Under Section 60 of the 1991 Local Government Code, the penalty of dismissal from service upon an erring local official may be declared only by a court of law. Thus, Article 124(b), Rule XIX of the Rules and Regulations Implementing the Local Government Code, which grants the disciplinary authority the power to remove elective local officials, is a nullity. (Pablico v.Villapando, GR 147870, 07.31.2002)
2.
A sanggunian panlalawigan may cause the removal of a municipal mayor who did not appeal to the Office of the President within the reglemantary period the decision removal him/ her from office. If a public official is not removed before his/ her term of office expires, he/ she can no longer be removed if he/she thereafter re-elected for another term. Therefore, a decision removing an elective local official, which has become final before the election, constitutes a disqualification. (Reyes v. Comelec, GR120905, 03.07.96)
3.
The President may suspend an erring provincial elected official who committed several administrative offenses for an aggregate period exceeding 6 months provided that each administrative offense, the period of suspension does not exceed the 6- month limit. (Salalima v. Guingona, GR117589-92, 05.22.96)
4.
Dishonesty , oppression, misconduct in office, gross negligence, or an offense punishable by at least prison mayor constitute grounds for removal upon order of the proper court. (Castillo-Co v. Barbers GR 129952,06.16.98)
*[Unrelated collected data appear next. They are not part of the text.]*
-- ==== Sys2Proof/Machine/Host.lean ====
section
/-!
DEFINITION. The host interface (14): function pages, submission and completion rings, the device-memory
aperture, the PCIe ports, and host signals.
-/
namespace Sys2Proof.Machine

/-! ### Function pages (R491, R495, R615) -/

/-- Whether a function is enabled: a PF, or one of the virtual functions that its port enables. -/
def fnEnabled (s : State) (fn : Nat) : Bool := fn % 64 == 0 || decide (fn % 64 ≤ look s.ho.vfs (fn / 64) 0)

/-- Whether a function's accesses reach its page; in D3hot it answers configuration requests alone (R489). -/
def fnReach (s : State) (fn : Nat) : Bool :=
  linkUp s fn && fnEnabled s fn && (fn % 64 != 0 || s.ho.mse.contains (fn / 64)) && !s.ho.d3.contains fn

/-- A write of a function page by its function (R495, R610, R615). -/
def fnWrite (s : State) (fn off lsb : Nat) (eff : State) : State :=
  if !fnReach s fn then s
  else if stage s ≥ 6 then reject s (pgFn fn) .permission (fn / 64) off lsb
  else if stage s < 5 then reject s (pgFn fn) .busy (fn / 64) off lsb
  else eff

/-! ### Doorbells (R497) -/

/-- Entries of a submission ring. -/
def sqSize (s : State) (fn q : Nat) : Nat := 2 ^ getF s fFnSqCfgSizeLog2 (pgFn fn) q

/-- TAIL taken unless it runs too far ahead of HEAD. -/
def doorbellEffect (fn : Fin 128) (q : Fin 16) (tail : Nat) (s : State) : State :=
  if s.pkg.boot.pkgFault then s
  else if (2 ^ 32 + tail % 2 ^ 32 - getF s fFnSqHeadHead (pgFn fn) q) % 2 ^ 32 > sqSize s fn q then
    irqSrc (blkErr s (pgFn fn) 1) (pgFn fn) 1
  else setF s fFnDbTail (pgFn fn) tail q

/-- DOORBELL (R497). -/
def execDoorbell (fn : Fin 128) (q : Fin 16) (tail : Nat) (s : State) : Host.Outcome State Fault Refusal :=
  .next (clocked s (fnWrite s fn (0x1000 + 8 * q) 0 (doorbellEffect fn q tail s)))

/-! ### Submission entries (R498 to R501) -/

/-- A launch entry's fields. -/
structure LaunchEntry where
  ctx : Nat
  span : Nat
  cores : Nat
  kernel : Nat
  seedVal : Nat
  seedMask : Nat
  user : Nat
  /-- Version, reserved fields, kernel address and core mask as R498 asks. -/
  valid : Bool
  deriving DecidableEq, Repr

/-- A launch entry from its eight words (R498). -/
def launchEntryOf (w : List Nat) : LaunchEntry :=
  let x (k : Nat) : Nat := w.getD k 0
  ⟨bits (x 0) 12 12, bits (x 0) 24 3, bits (x 0) 27 16, x 1, bits (x 2) 0 16, bits (x 2) 16 16, x 3,
    bits (x 0) 0 8 == 1 && bits (x 0) 8 4 == 0 && bits (x 0) 43 21 == 0 && bits (x 2) 32 32 == 0
      && x 4 == 0 && x 5 == 0 && x 6 == 0 && x 7 == 0 && x 1 != 0 && x 1 % 64 == 0 && bits (x 0) 27 16 != 0⟩

/-- Whether the context of a launch entry is bound to the function and has the cores on the span. -/
def entryBoundTo (s : State) (fn : Nat) (e : LaunchEntry) : Bool :=
  (match getCtx s e.ctx with | some c => e.ctx != 0 && c.func == fn | none => false)
    && (match getRec s e.span e.ctx with
      | some r => (maskCores e.cores).all (fun c => bitAt r.coreMask (coreAliased s e.span c))
      | none => false)

/-- Code of the first check that a launch entry fails (R498); a retired core with an alias passes as the core that stands
for it (R540). -/
def launchRefusal (s : State) (fn : Nat) (e : LaunchEntry) : Option Nat :=
  if !e.valid then some eSubInvalid
  else if spanDown s e.span || (maskCores e.cores).any (fun c => !coreNamed s e.span c) then some eAbsentUnit
  else if !entryBoundTo s fn e then some eSubCtx
  else if lockedMode s && (maskCores e.cores).any (fun c => coreScheduled s e.span (coreAliased s e.span c)) then some eLockedCore
  else none

/-- SUBMISSION_ENTRY_READ comes about: the ring has an entry to read and the port is up. -/
def submissionEntryReadReady (fn : Fin 128) (q : Fin 16) (s : State) : Bool :=
  entryDue s fn q && linkUp s fn && fnEnabled s fn && !s.pkg.boot.pkgFault

/-- Eight words of 64 bits. -/
def entryWords (words : List Nat) : List Nat := (List.range 8).map (fun k => words.getD k 0 % 2 ^ 64)

/-- Host address of entry `i` of a submission ring (R496). -/
def sqEntryAddr (s : State) (fn q i : Nat) : Nat :=
  4096 * getF s fFnSqBaseBase (pgFn fn) q + 64 * (i % sqSize s fn q)

/-- The next entry, as the host wrote it at its address, read and checked; a refused launch entry halts the ring (R498, R500,
R501). -/
def submissionEntryReadEffect (fn : Fin 128) (q : Fin 16) (words : List Nat) (s : State) : State :=
  let w := entryWords words
  let addr := sqEntryAddr s fn q (getF s fFnSqHeadHead (pgFn fn) q)
  let s := hostSpoke { s with ho := { s.ho with subAddr := put s.ho.subAddr (fn.val, q.val) addr } }
  let held := { s with ho := { s.ho with subs := s.ho.subs ++ [((fn.val, q.val), w)] } }
  if getB s fFnSqCfgKind (pgFn fn) q then held
  else match launchRefusal s fn (launchEntryOf w) with
    | some c => entryRefused s fn q c (w.getD 3 0)
    | none => held

/-- SUBMISSION_ENTRY_READ (R498). -/
def execSubmissionEntryRead (fn : Fin 128) (q : Fin 16) (words : List Nat) (s : State) :
    Host.Outcome State Fault Refusal :=
  .next (clocked s (if submissionEntryReadReady fn q s then submissionEntryReadEffect fn q words s else s))

/-- Records that a completion ring holds unread. -/
def cqUsed (s : State) (fn q : Nat) : Nat :=
  (2 ^ 32 + getF s fFnSqStateCqTail (pgFn fn) q - getF s fFnCqHeadHead (pgFn fn) q) % 2 ^ 32

/-- Records that a completion ring has room for. -/
def cqSize (s : State) (fn q : Nat) : Nat := 2 ^ getF s fFnCqBaseSizeLog2 (pgFn fn) q

/-- Whether a completion ring is full (R502). -/
def cqIsFull (s : State) (fn q : Nat) : Bool := decide (cqSize s fn q ≤ cqUsed s fn q)

/-- The words of the entry that a ring has read and not yet accepted. -/
def entryHeld (s : State) (fn q : Nat) : Option (List Nat) :=
  (s.ho.subs.find? (fun p => p.1 = (fn, q))).map (·.2)

/-- ENTRY_ACCEPT comes about: an entry has been read, its completion ring is not full, its port has not failed,
and no takeover holds up the package's duties (R36, R499, R502, R506). -/
def entryAcceptReady (fn : Fin 128) (q : Fin 16) (s : State) : Bool :=
  (entryHeld s fn q).isSome && !cqIsFull s fn q && !portFailed s fn && s.pkg.boot.takeover.isNone

/-- A launch entry accepted as a work item: it takes the next sequence number, its launches are sent and its
ACCEPT record is queued (R499, R503). -/
def acceptLaunch (s : State) (fn q : Nat) (e : LaunchEntry) : State :=
  let sq := takeSeq s
  let src := LaunchSrc.host fn q sq.1
  let o := itemOpen sq.2 src e.user e.ctx
  let l := freshLaunch e.kernel e.seedVal e.seedMask src 0 0 0
  let s1 := (maskCores e.cores).foldl (fun acc c => sendLaunch acc o.1 e.span c e.ctx l) o.2
  cqPush s1 ⟨fn, q, sq.1, e.user, getF s fFnSqHeadHead (pgFn fn) q, 2 ^ 56 * q, e.ctx, 0⟩

/-- The entry accepted, or a request refused with its record; HEAD passes it (R499, R500). -/
def entryAcceptEffect (fn : Fin 128) (q : Fin 16) (s : State) : State :=
  match entryHeld s fn q with
  | none => s
  | some w =>
    let head := getF s fFnSqHeadHead (pgFn fn) q
    let s0 := { s with ho := { s.ho with subs := s.ho.subs.filter (fun p => p.1 ≠ (fn.val, q.val)) } }
    let s1 := if getB s fFnSqCfgKind (pgFn fn) q then acceptRequest s0 fn q head w
      else acceptLaunch s0 fn q (launchEntryOf w)
    setF s1 fFnSqHeadHead (pgFn fn) (head + 1) q

/-- ENTRY_ACCEPT (R499). -/
def execEntryAccept (fn : Fin 128) (q : Fin 16) (s : State) : Host.Outcome State Fault Refusal :=
  .next (clocked s (if entryAcceptReady fn q s then entryAcceptEffect fn q s else s))

/-! ### Completion rings (R502, R503) -/

/-- Bytes of a record with its PHASE bit. -/
def cqBytes (r : CqRec) (phase : Nat) : List Byte :=
  leBytes 8 r.w0 ++ leBytes 8 r.w1 ++ leBytes 8 r.w2 ++ leBytes 8 (r.w3 + 2 ^ 63 * phase)

/-- The oldest record that waits for a ring. -/
def cqNext (s : State) (fn q : Nat) : Option CqRec := s.ho.cq.find? (fun r => r.fn == fn && r.ring == q)

/-- A list without its first element that meets a test. -/
def dropFirst (p : CqRec → Bool) : List CqRec → List CqRec
  | [] => []
  | r :: l => if p r then l else r :: dropFirst p l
The penalty of suspension imposed upon the respondent shall not exceed his unexpired term, or a period of 6 months for every administrative
offense, nor shall said penalty be a bar to the candidacy of the respondent as long as he meets the qualifications required for the office.
1.
In Pablico v. Villapando, 2002, it was held that by virtue of Section 60 of the LGC, which provides that “an elective local official may be removed from office on grounds enumerated above by order of the proper court,” the penalty of dismissal form the service may be imposed upon an erring local elective official only by a court of law. The provision of the Implementing Rules and Regulations granting the disciplining authority the power to remove an elective local official administratively are invalid.2. Note that under Section 40 of the Local Government Code, the penalty of removal form office as a result of an administrative case shall be a bar to the candidacy of the respondent for any elective local office.
3.
In Salalima v. Guingona, 257 SCRA55, the SC upheld the imposition of the
administrative penalty of suspension of not more than 6 months for each offense, provided that the successive serves of the sentence should not exceed the unexpired portion of the term of the petitioners. The suspension did not amount to removal from office.